━━ Exercise input ━━

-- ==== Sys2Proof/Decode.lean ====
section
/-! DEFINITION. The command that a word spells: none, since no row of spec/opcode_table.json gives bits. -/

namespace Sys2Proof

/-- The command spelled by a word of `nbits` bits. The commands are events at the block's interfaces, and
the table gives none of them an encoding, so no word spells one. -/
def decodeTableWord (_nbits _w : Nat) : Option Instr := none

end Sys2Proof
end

━━━
━━ Exercise input ━━

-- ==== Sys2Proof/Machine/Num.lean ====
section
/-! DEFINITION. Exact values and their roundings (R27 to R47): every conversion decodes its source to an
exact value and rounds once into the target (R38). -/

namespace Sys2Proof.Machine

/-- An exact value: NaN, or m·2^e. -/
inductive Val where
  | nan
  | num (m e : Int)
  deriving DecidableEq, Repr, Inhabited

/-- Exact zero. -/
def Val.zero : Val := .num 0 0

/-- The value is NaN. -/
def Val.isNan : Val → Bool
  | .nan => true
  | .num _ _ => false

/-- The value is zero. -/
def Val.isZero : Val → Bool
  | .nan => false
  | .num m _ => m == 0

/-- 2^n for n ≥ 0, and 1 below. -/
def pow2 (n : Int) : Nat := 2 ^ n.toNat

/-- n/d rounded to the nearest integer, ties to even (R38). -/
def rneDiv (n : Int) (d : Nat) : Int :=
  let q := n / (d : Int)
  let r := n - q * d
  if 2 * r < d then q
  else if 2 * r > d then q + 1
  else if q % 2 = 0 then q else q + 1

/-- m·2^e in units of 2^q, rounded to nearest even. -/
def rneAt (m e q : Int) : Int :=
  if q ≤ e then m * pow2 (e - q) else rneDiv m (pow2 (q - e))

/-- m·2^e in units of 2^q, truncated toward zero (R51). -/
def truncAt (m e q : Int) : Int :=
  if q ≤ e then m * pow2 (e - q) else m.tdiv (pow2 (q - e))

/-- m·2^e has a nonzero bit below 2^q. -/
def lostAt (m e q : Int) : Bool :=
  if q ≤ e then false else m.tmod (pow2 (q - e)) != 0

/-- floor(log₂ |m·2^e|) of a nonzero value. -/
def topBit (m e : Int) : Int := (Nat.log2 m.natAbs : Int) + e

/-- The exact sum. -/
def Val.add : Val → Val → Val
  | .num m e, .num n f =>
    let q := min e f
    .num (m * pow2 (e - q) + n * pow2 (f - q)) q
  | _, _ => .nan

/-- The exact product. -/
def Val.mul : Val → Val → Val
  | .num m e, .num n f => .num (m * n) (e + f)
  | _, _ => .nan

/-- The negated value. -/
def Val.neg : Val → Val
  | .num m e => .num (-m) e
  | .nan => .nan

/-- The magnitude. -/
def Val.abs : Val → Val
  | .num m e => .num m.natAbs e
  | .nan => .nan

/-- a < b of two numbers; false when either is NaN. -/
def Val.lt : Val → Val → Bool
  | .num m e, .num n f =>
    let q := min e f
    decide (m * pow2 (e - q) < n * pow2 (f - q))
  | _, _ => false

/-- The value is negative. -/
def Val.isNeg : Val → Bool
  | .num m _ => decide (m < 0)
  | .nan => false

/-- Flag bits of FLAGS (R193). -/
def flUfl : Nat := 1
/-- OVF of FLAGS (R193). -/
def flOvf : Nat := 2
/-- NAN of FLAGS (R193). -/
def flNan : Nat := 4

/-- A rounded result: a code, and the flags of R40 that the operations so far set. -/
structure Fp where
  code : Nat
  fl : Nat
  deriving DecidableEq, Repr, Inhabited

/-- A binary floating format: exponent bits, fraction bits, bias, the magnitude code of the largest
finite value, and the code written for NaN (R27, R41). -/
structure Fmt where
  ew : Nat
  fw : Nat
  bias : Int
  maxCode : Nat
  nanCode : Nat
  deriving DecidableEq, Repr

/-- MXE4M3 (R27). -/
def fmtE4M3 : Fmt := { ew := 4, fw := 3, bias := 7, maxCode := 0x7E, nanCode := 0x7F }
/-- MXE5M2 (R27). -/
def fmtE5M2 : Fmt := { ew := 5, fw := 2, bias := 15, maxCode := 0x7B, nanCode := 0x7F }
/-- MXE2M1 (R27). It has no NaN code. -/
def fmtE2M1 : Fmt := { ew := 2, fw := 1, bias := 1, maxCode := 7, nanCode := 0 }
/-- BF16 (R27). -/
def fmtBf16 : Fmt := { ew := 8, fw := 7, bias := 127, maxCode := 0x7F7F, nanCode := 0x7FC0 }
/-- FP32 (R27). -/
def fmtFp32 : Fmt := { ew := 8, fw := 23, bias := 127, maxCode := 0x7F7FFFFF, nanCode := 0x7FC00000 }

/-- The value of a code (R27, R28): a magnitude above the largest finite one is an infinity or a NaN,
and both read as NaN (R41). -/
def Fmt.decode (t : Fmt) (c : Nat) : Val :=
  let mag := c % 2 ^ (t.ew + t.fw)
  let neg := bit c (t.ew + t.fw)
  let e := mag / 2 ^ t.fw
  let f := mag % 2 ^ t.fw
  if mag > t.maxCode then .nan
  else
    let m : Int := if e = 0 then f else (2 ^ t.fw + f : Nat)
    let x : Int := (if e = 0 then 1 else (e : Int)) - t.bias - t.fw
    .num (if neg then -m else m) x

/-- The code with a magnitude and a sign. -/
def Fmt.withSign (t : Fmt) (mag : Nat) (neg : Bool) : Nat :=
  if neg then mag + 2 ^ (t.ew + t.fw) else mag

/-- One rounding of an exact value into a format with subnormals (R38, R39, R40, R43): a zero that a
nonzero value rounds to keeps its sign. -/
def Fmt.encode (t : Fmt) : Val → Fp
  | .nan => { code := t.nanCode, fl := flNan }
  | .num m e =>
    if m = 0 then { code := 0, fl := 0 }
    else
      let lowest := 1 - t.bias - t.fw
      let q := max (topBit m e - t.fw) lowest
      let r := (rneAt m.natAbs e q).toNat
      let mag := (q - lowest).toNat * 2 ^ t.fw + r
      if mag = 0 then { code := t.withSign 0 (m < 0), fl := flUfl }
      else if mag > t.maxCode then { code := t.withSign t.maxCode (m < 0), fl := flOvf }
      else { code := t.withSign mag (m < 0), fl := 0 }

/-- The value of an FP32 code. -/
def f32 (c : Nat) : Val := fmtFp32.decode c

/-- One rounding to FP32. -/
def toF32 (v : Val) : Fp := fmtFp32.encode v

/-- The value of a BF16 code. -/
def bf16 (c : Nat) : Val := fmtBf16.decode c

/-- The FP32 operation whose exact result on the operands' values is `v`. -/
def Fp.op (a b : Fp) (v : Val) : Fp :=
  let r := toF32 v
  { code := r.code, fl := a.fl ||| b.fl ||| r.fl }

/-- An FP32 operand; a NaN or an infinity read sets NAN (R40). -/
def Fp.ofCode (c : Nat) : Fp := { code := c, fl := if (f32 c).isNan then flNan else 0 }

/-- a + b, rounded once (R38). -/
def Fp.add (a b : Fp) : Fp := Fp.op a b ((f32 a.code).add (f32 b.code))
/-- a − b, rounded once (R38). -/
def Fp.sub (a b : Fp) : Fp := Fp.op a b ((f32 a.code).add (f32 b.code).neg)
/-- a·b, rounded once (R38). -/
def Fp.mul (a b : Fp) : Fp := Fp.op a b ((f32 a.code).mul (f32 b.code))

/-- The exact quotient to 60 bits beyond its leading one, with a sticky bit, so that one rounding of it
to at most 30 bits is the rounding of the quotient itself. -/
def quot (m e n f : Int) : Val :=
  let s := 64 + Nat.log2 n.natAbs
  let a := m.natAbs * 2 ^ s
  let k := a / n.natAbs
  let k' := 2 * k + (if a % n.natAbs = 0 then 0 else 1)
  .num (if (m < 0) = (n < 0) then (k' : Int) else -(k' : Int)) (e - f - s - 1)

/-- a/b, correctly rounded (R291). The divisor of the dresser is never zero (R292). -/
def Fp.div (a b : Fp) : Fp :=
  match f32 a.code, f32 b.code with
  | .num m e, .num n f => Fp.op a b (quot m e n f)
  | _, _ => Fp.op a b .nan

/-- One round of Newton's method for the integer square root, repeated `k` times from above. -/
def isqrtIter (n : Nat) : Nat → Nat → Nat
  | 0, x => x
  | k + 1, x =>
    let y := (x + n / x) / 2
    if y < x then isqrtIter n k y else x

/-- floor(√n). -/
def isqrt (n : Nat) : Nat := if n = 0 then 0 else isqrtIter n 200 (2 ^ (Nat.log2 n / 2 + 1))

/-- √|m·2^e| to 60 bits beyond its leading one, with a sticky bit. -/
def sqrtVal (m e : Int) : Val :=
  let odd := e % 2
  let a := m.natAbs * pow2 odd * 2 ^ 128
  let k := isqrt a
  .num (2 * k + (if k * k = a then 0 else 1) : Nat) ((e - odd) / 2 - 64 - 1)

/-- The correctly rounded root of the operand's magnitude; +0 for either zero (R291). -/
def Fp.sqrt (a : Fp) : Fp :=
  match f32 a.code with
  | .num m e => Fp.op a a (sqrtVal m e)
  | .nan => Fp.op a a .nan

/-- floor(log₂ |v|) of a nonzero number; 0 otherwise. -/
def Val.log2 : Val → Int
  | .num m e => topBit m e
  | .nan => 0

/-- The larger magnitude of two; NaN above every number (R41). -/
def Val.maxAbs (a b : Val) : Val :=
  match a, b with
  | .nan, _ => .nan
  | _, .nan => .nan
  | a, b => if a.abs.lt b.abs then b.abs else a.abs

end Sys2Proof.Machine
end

━━━

= What needs to be done =
Your task is to retype the entries verbatim, starting with the line that holds "structure Fp where" and stopping after the line that holds "MXE4M3 (R27). -/".

= Response below =
structure Fp where
  code : Nat
  fl : Nat
  deriving DecidableEq, Repr, Inhabited

/-- A binary floating format: exponent bits, fraction bits, bias, the magnitude code of the largest
finite value, and the code written for NaN (R27, R41). -/
structure Fmt where
  ew : Nat
  fw : Nat
  bias : Int
  maxCode : Nat
  nanCode : Nat
  deriving DecidableEq, Repr

/-- MXE4M3 (R27). -/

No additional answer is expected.